◆ **Instructions for the task**
Repeat exactly the lines from the first line of the records through the line containing "nnn (R153). -/", and nothing more.

◆ **Stored data**
Content starts

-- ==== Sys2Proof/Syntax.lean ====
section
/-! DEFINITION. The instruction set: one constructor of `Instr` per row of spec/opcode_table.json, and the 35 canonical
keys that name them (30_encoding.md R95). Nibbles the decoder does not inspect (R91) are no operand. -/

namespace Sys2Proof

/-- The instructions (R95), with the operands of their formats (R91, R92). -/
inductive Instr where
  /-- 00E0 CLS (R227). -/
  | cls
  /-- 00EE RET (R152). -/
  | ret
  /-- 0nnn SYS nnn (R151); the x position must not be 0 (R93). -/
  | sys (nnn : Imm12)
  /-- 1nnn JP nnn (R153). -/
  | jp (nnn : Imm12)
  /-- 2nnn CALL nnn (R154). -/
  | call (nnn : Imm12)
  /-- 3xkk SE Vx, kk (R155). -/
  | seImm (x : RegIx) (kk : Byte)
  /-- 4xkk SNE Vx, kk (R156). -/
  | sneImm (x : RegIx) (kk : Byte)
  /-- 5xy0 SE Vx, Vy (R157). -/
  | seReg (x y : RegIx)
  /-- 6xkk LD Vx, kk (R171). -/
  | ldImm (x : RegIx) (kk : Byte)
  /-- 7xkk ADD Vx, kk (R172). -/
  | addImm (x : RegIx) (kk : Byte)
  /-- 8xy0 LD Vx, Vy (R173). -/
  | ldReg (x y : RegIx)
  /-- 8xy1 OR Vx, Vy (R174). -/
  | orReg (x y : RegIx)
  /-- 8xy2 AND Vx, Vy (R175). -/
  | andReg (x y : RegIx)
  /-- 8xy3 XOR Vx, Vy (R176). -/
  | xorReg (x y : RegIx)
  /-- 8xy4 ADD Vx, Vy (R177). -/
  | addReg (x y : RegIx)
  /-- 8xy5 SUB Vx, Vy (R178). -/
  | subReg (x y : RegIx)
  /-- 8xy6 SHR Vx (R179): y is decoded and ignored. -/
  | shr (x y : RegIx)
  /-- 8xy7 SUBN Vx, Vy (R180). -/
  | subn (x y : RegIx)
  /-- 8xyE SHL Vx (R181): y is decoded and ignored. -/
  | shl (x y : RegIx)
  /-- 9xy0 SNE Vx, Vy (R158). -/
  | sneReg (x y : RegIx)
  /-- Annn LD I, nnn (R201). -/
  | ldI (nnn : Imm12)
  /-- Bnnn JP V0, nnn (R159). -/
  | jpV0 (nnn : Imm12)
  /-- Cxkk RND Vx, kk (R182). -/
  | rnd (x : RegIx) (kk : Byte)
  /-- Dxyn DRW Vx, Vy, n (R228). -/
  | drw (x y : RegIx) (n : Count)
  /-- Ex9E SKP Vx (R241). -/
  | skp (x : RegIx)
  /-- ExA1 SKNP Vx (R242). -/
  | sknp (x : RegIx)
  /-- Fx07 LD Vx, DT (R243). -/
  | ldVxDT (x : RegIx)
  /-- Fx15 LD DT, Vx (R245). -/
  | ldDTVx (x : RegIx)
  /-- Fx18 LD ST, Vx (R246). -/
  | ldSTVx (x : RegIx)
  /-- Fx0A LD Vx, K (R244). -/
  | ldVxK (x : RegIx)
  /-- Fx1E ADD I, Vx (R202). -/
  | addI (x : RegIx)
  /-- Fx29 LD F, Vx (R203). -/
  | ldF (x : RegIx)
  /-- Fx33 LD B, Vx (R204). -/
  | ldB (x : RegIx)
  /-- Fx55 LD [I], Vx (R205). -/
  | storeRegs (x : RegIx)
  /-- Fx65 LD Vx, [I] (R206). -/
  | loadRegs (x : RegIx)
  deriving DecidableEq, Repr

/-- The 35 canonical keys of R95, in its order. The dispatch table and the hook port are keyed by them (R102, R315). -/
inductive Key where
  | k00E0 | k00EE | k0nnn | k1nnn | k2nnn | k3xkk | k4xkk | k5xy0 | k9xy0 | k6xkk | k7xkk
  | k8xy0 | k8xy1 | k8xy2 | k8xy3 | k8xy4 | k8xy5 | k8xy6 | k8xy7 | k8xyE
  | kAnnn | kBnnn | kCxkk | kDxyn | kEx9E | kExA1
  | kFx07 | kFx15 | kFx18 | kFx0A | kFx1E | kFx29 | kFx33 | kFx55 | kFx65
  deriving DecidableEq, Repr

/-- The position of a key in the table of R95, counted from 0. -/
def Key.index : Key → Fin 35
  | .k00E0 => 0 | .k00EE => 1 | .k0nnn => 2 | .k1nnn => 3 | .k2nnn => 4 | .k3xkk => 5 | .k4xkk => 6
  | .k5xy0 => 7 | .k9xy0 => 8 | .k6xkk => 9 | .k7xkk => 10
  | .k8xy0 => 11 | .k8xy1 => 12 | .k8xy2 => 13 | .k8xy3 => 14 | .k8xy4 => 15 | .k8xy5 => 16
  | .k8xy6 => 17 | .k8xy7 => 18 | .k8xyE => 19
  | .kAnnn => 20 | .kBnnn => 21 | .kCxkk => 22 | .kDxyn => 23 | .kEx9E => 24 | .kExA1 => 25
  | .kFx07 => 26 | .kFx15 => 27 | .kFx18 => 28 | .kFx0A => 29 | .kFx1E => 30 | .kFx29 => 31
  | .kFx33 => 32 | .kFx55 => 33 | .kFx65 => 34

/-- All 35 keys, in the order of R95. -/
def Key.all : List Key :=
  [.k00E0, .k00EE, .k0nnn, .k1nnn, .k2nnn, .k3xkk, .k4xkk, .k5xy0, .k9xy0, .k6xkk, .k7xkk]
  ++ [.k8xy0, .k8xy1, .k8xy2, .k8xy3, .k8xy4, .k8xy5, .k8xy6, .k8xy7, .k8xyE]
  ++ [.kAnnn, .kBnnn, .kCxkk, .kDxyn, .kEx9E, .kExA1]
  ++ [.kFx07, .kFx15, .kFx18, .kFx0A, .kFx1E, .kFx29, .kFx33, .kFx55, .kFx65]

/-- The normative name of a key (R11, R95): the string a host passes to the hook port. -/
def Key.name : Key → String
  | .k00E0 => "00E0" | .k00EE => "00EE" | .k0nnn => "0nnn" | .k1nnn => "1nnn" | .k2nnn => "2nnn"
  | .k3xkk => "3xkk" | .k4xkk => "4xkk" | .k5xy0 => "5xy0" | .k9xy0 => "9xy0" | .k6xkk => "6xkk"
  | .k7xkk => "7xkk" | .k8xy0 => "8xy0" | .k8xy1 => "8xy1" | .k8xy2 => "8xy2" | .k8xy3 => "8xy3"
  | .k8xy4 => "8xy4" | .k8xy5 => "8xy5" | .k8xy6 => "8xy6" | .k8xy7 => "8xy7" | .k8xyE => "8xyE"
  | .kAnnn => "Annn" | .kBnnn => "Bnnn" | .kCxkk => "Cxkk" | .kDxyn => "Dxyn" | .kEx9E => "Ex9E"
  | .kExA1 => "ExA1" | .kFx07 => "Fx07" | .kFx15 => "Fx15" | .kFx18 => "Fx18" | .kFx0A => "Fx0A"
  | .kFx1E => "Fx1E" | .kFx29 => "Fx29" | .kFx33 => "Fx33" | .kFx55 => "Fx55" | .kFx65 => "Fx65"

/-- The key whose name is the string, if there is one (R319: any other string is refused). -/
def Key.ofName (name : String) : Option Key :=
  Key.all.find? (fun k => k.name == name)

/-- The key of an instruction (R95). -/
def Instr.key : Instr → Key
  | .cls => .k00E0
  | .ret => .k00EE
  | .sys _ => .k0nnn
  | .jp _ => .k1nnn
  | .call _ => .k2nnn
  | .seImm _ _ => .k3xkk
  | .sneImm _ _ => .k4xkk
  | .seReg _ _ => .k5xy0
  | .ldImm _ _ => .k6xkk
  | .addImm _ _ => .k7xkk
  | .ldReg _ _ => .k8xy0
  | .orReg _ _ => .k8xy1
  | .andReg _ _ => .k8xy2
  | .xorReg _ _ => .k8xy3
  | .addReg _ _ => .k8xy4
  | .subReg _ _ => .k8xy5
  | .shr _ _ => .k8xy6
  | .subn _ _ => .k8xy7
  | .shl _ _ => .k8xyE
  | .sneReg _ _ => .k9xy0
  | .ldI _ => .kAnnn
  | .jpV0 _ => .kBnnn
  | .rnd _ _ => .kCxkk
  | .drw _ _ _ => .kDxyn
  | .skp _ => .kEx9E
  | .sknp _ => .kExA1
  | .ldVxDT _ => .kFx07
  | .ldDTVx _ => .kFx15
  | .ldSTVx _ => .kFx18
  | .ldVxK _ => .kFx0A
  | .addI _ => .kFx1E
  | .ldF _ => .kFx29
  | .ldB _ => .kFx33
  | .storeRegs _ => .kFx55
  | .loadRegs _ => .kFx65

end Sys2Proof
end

Content ends

◆ **Task result**
-- ==== Sys2Proof/Syntax.lean ====
section
/-! DEFINITION. The instruction set: one constructor of `Instr` per row of spec/opcode_table.json, and the 35 canonical
keys that name them (30_encoding.md R95). Nibbles the decoder does not inspect (R91) are no operand. -/

namespace Sys2Proof

/-- The instructions (R95), with the operands of their formats (R91, R92). -/
inductive Instr where
  /-- 00E0 CLS (R227). -/
  | cls
  /-- 00EE RET (R152). -/
  | ret
  /-- 0nnn SYS nnn (R151); the x position must not be 0 (R93). -/
  | sys (nnn : Imm12)
  /-- 1nnn JP nnn (R153). -/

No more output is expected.